## WHAT IS BEING ASKED
Word for word, set down the entries below.

## RECORDS TO USE
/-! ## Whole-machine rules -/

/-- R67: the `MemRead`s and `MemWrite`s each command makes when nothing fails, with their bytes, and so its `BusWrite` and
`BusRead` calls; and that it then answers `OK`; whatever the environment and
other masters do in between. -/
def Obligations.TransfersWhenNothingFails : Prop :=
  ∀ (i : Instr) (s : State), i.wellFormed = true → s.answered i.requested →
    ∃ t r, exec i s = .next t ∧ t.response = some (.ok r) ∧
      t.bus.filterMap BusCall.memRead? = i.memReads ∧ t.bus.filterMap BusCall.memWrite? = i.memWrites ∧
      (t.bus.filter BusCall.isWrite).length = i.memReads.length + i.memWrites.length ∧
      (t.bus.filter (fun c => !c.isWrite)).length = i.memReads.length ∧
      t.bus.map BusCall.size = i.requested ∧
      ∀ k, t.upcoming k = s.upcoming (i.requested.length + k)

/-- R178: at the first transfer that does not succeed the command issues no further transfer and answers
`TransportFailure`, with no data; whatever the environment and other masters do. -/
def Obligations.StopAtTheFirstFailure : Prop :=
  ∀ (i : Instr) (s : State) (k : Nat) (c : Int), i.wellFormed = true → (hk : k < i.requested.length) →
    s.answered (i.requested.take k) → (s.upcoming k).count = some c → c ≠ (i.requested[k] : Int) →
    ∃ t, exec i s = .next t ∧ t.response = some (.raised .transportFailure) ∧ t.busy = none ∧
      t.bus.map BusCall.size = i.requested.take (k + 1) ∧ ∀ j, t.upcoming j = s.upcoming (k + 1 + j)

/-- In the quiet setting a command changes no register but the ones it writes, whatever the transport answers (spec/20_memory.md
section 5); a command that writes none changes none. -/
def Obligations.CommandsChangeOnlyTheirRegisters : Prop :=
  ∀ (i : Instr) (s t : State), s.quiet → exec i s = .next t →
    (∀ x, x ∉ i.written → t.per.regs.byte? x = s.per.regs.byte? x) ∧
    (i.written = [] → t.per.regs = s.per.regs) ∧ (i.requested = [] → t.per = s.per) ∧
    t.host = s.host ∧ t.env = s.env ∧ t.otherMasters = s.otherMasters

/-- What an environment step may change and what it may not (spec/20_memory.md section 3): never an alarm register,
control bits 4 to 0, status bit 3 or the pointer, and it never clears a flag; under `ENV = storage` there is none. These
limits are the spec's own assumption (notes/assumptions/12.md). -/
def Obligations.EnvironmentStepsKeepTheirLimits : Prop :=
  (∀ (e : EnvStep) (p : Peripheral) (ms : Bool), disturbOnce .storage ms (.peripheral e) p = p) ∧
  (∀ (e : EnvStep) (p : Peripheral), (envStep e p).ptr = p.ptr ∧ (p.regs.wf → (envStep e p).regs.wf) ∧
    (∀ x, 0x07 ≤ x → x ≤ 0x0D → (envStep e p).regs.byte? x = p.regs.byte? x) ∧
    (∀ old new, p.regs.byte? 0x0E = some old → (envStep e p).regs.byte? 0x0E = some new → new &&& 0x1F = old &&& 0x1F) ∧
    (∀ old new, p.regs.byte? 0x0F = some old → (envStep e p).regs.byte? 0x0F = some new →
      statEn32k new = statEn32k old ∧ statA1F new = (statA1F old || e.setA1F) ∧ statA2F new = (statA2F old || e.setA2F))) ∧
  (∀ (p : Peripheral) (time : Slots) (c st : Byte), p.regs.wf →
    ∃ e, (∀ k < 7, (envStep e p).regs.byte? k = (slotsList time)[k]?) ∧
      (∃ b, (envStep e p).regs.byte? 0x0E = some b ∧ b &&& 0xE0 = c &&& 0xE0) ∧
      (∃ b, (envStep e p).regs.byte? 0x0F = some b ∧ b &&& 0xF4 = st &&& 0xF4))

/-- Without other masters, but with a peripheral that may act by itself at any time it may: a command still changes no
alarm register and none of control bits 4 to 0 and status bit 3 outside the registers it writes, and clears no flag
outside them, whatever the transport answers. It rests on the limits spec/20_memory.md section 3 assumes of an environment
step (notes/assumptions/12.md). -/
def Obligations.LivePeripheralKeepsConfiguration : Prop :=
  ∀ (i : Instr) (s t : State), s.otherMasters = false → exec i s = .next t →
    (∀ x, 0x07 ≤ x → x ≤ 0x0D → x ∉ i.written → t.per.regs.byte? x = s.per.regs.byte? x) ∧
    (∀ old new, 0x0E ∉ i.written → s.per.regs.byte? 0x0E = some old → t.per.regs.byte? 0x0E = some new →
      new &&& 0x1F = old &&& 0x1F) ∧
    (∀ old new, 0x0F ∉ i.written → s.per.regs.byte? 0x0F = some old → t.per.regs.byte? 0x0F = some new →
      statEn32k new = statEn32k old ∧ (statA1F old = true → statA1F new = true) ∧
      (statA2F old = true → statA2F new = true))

## ANSWER TO THIS PROBLEM
/-! ## Whole-machine rules -/

/-- R67: the `MemRead`s and `MemWrite`s each command makes when nothing fails, with their bytes, and so its `BusWrite` and
`BusRead` calls; and that it then answers `OK`; whatever the environment and
other masters do in between. -/
def Obligations.TransfersWhenNothingFails : Prop :=
  ∀ (i : Instr) (s : State), i.wellFormed = true → s.answered i.requested →
    ∃ t r, exec i s = .next t ∧ t.response = some (.ok r) ∧
      t.bus.filterMap BusCall.memRead? = i.memReads ∧ t.bus.filterMap BusCall.memWrite? = i.memWrites ∧
      (t.bus.filter BusCall.isWrite).length = i.memReads.length + i.memWrites.length ∧
      (t.bus.filter (fun c => !c.isWrite)).length = i.memReads.length ∧
      t.bus.map BusCall.size = i.requested ∧
      ∀ k, t.upcoming k = s.upcoming (i.requested.length + k)

/-- R178: at the first transfer that does not succeed the command issues no further transfer and answers
`TransportFailure`, with no data; whatever the environment and other masters do. -/
def Obligations.StopAtTheFirstFailure : Prop :=
  ∀ (i : Instr) (s : State) (k : Nat) (c : Int), i.wellFormed = true → (hk : k < i.requested.length) →
    s.answered (i.requested.take k) → (s.upcoming k).count = some c → c ≠ (i.requested[k] : Int) →
    ∃ t, exec i s = .next t ∧ t.response = some (.raised .transportFailure) ∧ t.busy = none ∧
      t.bus.map BusCall.size = i.requested.take (k + 1) ∧ ∀ j, t.upcoming j = s.upcoming (k + 1 + j)

/-- In the quiet setting a command changes no register but the ones it writes, whatever the transport answers (spec/20_memory.md
section 5); a command that writes none changes none. -/
def Obligations.CommandsChangeOnlyTheirRegisters : Prop :=
  ∀ (i : Instr) (s t : State), s.quiet → exec i s = .next t →
    (∀ x, x ∉ i.written → t.per.regs.byte? x = s.per.regs.byte? x) ∧
    (i.written = [] → t.per.regs = s.per.regs) ∧ (i.requested = [] → t.per = s.per) ∧
    t.host = s.host ∧ t.env = s.env ∧ t.otherMasters = s.otherMasters

/-- What an environment step may change and what it may not (spec/20_memory.md section 3): never an alarm register,
control bits 4 to 0, status bit 3 or the pointer, and it never clears a flag; under `ENV = storage` there is none. These
limits are the spec's own assumption (notes/assumptions/12.md). -/
def Obligations.EnvironmentStepsKeepTheirLimits : Prop :=
  (∀ (e : EnvStep) (p : Peripheral) (ms : Bool), disturbOnce .storage ms (.peripheral e) p = p) ∧
  (∀ (e : EnvStep) (p : Peripheral), (envStep e p).ptr = p.ptr ∧ (p.regs.wf → (envStep e p).regs.wf) ∧
    (∀ x, 0x07 ≤ x → x ≤ 0x0D → (envStep e p).regs.byte? x = p.regs.byte? x) ∧
    (∀ old new, p.regs.byte? 0x0E = some old → (envStep e p).regs.byte? 0x0E = some new → new &&& 0x1F = old &&& 0x1F) ∧
    (∀ old new, p.regs.byte? 0x0F = some old → (envStep e p).regs.byte? 0x0F = some new →
      statEn32k new = statEn32k old ∧ statA1F new = (statA1F old || e.setA1F) ∧ statA2F new = (statA2F old || e.setA2F))) ∧
  (∀ (p : Peripheral) (time : Slots) (c st : Byte), p.regs.wf →
    ∃ e, (∀ k < 7, (envStep e p).regs.byte? k = (slotsList time)[k]?) ∧
      (∃ b, (envStep e p).regs.byte? 0x0E = some b ∧ b &&& 0xE0 = c &&& 0xE0) ∧
      (∃ b, (envStep e p).regs.byte? 0x0F = some b ∧ b &&& 0xF4 = st &&& 0xF4))

/-- Without other masters, but with a peripheral that may act by itself at any time it may: a command still changes no
alarm register and none of control bits 4 to 0 and status bit 3 outside the registers it writes, and clears no flag
outside them, whatever the transport answers. It rests on the limits spec/20_memory.md section 3 assumes of an environment
step (notes/assumptions/12.md). -/
def Obligations.LivePeripheralKeepsConfiguration : Prop :=
  ∀ (i : Instr) (s t : State), s.otherMasters = false → exec i s = .next t →
    (∀ x, 0x07 ≤ x → x ≤ 0x0D → x ∉ i.written → t.per.regs.byte? x = s.per.regs.byte? x) ∧
    (∀ old new, 0x0E ∉ i.written → s.per.regs.byte? 0x0E = some old → t.per.regs.byte? 0x0E = some new →
      new &&& 0x1F = old &&& 0x1F) ∧
    (∀ old new, 0x0F ∉ i.written → s.per.regs.byte? 0x0F = some old → t.per.regs.byte? 0x0F = some new →
      statEn32k new = statEn32k old ∧ (statA1F old = true → statA1F new = true) ∧
      (statA2F old = true → statA2F new = true))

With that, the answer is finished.